INSTRUCTIONS FOR THE TASK:
Every line containing the word "receiveLane" is to be copied from the data below.

Collected data entries:
※

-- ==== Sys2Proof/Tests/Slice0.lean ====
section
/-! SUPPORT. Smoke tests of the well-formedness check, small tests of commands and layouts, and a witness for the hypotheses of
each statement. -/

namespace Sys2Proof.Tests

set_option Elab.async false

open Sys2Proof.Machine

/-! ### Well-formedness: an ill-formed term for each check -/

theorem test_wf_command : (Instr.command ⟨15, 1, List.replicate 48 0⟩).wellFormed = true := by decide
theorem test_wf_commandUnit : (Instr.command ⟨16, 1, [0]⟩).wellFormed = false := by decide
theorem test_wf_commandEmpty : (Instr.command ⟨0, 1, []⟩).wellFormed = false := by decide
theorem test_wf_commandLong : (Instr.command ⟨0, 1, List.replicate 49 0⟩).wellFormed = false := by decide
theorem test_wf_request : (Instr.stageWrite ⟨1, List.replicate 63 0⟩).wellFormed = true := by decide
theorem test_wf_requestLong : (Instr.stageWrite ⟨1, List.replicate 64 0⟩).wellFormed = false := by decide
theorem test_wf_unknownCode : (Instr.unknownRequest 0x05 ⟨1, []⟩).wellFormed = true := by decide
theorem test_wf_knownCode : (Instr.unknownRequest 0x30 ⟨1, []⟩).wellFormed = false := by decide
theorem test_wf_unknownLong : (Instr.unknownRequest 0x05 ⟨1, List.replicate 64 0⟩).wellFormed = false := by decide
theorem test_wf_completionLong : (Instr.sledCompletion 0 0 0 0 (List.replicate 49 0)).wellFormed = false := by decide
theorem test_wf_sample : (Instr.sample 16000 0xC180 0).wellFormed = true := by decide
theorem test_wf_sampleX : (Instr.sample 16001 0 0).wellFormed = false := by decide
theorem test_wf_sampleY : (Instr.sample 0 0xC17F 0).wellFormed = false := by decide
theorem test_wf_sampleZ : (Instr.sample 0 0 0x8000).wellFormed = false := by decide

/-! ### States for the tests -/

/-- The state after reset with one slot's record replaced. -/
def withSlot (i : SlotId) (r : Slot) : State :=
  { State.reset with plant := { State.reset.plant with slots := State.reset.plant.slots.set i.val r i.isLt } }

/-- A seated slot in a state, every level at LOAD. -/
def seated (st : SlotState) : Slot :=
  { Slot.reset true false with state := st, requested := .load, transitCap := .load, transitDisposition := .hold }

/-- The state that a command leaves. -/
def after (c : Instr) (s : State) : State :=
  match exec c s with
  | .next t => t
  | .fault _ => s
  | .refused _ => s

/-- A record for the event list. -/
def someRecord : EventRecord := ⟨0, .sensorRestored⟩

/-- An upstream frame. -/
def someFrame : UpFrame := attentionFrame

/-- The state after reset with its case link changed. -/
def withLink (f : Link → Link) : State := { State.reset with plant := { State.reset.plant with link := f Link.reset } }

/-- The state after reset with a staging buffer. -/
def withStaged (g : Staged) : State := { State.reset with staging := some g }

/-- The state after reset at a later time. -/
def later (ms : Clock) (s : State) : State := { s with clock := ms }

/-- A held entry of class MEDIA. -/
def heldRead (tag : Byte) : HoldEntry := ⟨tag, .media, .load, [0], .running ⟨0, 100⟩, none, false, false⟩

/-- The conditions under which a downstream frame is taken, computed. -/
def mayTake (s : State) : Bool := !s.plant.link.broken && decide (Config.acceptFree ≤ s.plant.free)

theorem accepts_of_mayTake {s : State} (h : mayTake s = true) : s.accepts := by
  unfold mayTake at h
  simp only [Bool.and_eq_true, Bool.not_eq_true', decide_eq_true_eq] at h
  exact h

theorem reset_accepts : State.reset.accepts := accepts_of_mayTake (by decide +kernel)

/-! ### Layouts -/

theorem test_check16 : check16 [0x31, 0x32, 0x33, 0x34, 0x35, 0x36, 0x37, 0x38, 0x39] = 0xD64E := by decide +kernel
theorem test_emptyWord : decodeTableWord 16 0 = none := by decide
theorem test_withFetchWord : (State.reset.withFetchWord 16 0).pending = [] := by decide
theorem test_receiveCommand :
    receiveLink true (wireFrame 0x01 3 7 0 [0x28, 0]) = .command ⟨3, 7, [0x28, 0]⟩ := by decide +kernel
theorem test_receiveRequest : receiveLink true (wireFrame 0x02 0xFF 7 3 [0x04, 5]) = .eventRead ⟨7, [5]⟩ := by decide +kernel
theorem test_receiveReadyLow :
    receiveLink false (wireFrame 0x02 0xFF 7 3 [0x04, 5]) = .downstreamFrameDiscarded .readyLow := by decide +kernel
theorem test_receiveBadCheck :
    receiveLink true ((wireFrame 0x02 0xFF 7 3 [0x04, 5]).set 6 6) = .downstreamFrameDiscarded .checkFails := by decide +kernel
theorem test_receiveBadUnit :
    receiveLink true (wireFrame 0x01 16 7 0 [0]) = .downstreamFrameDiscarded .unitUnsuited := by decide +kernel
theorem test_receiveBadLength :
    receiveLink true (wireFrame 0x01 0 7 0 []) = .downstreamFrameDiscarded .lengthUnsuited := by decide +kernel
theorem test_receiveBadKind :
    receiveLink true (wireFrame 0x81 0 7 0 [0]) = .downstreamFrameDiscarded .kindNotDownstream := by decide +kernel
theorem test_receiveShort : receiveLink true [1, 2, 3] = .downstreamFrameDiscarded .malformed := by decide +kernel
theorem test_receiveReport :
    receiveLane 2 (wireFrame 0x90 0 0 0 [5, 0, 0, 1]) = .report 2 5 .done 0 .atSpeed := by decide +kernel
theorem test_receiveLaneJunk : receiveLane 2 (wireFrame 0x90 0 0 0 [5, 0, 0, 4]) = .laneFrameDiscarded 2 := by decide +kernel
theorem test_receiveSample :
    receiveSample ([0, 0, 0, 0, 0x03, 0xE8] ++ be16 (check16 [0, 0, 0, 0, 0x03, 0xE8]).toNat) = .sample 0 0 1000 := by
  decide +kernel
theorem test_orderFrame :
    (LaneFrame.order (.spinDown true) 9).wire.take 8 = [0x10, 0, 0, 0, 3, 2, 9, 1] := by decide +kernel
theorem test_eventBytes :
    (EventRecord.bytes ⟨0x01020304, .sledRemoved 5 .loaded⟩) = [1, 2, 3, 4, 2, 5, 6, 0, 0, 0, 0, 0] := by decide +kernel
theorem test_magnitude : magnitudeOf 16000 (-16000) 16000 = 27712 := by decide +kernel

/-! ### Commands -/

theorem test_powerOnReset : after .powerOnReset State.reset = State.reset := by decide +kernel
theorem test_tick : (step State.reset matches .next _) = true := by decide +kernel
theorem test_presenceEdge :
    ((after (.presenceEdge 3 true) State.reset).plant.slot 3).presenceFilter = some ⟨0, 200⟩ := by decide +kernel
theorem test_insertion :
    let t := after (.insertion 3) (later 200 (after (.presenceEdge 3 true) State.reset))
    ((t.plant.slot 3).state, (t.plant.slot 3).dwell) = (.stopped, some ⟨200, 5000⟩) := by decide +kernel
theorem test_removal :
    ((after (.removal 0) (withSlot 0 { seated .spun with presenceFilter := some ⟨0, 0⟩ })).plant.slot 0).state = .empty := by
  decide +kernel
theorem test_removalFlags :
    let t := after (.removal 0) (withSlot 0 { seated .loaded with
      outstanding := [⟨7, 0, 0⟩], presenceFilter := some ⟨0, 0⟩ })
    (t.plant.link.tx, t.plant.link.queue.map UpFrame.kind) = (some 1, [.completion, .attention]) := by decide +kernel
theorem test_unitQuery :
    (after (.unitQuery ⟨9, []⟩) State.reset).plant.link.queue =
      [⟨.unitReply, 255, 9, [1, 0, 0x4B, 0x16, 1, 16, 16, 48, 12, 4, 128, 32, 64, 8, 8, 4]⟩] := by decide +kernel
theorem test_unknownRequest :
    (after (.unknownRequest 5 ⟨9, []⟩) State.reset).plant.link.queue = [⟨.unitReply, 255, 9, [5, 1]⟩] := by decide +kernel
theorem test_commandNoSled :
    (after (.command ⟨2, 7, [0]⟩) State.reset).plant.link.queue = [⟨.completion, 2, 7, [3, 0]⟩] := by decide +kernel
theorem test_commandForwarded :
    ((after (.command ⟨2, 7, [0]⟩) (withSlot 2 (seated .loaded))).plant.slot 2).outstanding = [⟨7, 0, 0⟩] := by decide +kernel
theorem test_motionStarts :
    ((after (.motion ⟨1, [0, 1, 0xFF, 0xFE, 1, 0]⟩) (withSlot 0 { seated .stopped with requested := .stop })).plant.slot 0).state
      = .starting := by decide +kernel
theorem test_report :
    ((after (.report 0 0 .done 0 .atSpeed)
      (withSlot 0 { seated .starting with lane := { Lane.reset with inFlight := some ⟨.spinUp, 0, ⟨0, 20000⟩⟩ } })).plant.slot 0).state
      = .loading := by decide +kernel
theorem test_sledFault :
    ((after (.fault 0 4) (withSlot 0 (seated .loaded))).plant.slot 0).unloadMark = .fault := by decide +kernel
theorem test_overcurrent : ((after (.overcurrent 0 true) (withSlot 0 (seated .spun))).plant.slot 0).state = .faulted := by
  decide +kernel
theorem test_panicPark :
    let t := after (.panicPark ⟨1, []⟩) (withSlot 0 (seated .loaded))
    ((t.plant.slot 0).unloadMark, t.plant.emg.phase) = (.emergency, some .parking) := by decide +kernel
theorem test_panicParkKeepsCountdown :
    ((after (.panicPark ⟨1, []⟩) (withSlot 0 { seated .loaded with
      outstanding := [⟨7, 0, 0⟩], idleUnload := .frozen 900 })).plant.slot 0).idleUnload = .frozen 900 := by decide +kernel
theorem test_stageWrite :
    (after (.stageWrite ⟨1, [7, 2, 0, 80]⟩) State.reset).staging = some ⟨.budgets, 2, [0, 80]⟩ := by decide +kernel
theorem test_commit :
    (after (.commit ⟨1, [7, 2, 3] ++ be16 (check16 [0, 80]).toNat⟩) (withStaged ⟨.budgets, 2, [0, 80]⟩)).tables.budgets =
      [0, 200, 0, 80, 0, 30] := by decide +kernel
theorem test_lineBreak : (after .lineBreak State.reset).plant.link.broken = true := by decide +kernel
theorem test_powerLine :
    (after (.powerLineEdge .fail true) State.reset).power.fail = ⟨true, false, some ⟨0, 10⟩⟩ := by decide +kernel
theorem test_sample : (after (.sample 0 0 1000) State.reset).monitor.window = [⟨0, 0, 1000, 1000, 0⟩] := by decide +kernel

※

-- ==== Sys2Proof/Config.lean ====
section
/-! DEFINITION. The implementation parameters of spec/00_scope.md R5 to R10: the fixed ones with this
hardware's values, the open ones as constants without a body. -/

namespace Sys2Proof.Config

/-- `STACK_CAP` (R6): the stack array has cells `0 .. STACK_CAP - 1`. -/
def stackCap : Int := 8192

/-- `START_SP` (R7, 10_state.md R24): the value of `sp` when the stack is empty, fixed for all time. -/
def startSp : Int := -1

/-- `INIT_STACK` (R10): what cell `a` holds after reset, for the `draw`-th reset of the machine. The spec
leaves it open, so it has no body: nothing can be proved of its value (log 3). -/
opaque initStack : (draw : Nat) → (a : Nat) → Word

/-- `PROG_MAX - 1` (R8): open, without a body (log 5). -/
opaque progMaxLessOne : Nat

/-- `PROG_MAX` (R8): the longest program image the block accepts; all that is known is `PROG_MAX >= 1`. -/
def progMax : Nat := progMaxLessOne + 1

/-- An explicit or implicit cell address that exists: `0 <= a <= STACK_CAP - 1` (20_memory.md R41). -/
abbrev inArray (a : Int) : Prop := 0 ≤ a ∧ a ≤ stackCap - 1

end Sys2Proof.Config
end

※

ANSWER SPACE:
    receiveLane 2 (wireFrame 0x90 0 0 0 [5, 0, 0, 1]) = .report 2 5 .done 0 .atSpeed := by decide +kernel
theorem test_receiveLaneJunk : receiveLane 2 (wireFrame 0x90 0 0 0 [5, 0, 0, 4]) = .laneFrameDiscarded 2 := by decide +kernel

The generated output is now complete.